Your instructions:
Find the line with "let res := fun" in the entries below. Repeat it, every following line, and the line with "let irms := fun", exactly and with nothing added.

Supplied records:

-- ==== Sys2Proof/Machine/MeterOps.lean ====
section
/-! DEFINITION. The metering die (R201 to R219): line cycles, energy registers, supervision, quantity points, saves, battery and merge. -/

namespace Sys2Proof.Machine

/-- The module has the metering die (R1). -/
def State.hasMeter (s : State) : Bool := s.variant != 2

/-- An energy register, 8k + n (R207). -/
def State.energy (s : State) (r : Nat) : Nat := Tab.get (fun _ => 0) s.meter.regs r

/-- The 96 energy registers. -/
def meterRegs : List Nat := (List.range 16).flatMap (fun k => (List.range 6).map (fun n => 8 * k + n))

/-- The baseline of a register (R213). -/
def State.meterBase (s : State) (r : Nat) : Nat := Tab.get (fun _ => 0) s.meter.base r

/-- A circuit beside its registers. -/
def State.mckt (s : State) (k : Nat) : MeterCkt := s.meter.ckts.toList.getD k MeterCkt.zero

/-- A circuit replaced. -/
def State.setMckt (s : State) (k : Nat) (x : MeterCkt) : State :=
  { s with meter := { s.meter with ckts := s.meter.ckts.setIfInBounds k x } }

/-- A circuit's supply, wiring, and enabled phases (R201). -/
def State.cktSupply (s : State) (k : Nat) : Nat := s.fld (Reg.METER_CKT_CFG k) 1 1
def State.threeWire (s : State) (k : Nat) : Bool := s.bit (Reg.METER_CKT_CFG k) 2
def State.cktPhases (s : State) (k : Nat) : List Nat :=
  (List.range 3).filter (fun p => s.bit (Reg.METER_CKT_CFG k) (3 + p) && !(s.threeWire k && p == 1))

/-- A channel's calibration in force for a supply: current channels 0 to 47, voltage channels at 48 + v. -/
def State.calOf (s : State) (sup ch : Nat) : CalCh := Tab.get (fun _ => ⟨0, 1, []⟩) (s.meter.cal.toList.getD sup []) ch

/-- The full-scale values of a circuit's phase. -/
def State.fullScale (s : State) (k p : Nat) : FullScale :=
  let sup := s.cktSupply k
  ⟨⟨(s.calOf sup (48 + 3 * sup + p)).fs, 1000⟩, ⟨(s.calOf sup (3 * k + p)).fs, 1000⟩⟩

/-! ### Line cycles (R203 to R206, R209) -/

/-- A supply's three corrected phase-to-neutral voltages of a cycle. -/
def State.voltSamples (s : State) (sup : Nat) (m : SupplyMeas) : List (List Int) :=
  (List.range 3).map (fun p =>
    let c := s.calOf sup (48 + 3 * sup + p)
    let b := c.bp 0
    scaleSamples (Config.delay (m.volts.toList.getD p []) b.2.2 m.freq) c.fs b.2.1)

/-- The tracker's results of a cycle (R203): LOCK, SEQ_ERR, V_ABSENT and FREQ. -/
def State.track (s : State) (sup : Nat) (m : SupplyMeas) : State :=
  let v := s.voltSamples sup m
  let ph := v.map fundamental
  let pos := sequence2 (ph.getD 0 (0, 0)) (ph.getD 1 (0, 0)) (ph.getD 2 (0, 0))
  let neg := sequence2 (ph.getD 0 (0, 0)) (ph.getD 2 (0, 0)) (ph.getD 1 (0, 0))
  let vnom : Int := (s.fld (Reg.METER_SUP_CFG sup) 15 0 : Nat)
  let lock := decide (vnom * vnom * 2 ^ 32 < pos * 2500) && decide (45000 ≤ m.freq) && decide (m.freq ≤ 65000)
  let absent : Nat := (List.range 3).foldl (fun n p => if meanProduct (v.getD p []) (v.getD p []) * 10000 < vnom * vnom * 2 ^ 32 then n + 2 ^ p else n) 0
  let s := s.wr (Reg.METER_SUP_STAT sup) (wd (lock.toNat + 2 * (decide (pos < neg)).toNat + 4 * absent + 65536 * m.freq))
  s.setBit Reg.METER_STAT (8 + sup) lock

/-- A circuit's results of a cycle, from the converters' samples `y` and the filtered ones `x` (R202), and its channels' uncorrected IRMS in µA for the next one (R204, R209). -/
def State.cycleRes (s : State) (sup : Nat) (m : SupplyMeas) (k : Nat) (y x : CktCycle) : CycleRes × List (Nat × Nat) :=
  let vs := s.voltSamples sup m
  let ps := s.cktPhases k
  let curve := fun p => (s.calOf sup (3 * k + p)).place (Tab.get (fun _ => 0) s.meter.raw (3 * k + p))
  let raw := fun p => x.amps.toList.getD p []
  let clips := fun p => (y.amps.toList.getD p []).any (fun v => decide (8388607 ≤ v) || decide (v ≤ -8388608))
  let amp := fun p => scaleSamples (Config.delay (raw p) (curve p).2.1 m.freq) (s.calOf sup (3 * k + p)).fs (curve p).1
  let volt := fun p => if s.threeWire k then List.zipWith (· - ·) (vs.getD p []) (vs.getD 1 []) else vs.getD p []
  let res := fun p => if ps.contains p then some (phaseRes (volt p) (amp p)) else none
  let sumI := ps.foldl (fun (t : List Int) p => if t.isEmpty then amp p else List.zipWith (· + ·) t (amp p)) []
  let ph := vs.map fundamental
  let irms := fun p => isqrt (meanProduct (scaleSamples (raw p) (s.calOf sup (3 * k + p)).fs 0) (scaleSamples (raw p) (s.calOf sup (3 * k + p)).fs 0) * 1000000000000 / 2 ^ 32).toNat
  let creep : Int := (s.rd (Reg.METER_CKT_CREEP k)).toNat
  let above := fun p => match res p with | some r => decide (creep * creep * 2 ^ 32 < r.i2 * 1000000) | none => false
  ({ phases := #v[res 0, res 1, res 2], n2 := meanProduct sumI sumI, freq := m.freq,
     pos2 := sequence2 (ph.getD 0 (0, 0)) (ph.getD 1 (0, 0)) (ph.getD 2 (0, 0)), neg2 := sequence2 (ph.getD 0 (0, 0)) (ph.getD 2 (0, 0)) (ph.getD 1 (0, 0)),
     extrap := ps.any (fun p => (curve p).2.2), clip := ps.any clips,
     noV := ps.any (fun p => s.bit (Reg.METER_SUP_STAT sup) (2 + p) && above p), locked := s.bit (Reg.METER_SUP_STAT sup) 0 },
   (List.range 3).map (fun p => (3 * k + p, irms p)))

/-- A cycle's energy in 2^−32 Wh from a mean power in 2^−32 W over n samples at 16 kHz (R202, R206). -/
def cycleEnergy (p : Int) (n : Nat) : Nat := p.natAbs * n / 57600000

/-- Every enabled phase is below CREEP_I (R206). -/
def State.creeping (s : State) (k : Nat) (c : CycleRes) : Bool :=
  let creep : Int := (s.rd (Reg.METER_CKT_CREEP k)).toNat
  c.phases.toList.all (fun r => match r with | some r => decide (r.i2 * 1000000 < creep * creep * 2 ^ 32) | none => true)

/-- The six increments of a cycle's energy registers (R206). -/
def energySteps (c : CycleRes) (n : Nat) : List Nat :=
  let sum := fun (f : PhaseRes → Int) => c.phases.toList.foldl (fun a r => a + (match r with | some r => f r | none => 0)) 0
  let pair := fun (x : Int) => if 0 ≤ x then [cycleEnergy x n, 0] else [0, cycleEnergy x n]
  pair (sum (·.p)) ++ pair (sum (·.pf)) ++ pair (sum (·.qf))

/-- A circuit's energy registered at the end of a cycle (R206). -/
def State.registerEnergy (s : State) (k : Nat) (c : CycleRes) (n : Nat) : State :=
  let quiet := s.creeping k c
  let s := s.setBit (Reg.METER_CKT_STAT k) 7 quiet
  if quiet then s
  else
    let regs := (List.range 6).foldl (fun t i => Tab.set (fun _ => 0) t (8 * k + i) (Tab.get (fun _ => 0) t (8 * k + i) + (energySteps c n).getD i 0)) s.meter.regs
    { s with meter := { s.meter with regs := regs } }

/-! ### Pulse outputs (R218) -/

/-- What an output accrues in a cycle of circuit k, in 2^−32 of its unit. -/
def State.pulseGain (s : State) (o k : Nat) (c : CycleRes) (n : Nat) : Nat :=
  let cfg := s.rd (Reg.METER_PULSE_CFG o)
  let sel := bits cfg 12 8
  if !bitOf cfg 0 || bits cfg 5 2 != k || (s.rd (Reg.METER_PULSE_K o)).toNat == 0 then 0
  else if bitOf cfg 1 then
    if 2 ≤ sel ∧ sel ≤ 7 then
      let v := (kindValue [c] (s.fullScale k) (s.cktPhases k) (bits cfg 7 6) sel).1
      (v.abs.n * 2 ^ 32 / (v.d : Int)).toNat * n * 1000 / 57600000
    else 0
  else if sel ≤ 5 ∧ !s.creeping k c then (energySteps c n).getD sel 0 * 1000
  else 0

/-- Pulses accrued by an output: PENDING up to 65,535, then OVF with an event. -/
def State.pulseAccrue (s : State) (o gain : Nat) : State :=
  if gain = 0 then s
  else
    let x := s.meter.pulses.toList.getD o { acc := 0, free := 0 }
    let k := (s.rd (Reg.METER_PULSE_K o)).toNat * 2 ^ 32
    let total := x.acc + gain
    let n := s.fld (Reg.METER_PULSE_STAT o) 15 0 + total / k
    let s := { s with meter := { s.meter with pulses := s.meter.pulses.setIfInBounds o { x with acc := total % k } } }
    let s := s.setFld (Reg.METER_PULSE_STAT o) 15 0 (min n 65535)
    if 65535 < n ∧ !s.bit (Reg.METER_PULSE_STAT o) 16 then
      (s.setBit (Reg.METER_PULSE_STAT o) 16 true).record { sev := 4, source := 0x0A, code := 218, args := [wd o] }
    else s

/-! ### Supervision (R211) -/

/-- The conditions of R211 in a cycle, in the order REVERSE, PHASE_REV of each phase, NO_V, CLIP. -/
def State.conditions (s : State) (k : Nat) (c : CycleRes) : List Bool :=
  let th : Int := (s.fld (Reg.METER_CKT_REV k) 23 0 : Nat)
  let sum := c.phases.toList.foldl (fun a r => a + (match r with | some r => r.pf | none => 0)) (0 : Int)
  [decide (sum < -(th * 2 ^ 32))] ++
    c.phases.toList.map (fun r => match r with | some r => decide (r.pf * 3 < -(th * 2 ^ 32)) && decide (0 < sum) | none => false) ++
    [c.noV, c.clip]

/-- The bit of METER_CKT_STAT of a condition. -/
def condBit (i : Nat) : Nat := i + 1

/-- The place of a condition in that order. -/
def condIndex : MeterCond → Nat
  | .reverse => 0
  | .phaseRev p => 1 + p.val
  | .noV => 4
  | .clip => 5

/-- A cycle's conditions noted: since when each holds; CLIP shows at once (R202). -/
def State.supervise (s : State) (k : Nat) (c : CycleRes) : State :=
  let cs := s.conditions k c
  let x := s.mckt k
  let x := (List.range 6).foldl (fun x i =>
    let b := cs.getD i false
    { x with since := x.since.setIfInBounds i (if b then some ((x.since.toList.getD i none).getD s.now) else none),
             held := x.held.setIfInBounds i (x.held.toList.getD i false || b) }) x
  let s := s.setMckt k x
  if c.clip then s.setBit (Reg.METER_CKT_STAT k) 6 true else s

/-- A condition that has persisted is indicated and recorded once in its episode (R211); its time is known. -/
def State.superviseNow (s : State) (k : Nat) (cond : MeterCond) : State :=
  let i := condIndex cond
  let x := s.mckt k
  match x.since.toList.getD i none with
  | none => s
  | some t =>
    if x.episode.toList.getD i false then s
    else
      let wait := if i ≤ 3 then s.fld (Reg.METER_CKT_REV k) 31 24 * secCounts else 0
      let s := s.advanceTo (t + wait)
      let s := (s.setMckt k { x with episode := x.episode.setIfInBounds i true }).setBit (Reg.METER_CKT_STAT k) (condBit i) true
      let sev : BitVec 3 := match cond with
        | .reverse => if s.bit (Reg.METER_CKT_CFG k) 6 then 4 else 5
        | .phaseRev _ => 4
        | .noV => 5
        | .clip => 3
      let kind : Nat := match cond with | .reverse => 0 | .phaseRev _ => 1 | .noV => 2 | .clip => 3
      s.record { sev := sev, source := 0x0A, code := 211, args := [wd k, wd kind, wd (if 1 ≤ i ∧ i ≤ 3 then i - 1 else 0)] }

Answer to this problem:
  let res := fun p => if ps.contains p then some (phaseRes (volt p) (amp p)) else none
  let sumI := ps.foldl (fun (t : List Int) p => if t.isEmpty then amp p else List.zipWith (· + ·) t (amp p)) []
  let ph := vs.map fundamental
  let irms := fun p => isqrt (meanProduct (scaleSamples (raw p) (s.calOf sup (3 * k + p)).fs 0) (scaleSamples (raw p) (s.calOf sup (3 * k + p)).fs 0) * 1000000000000 / 2 ^ 32).toNat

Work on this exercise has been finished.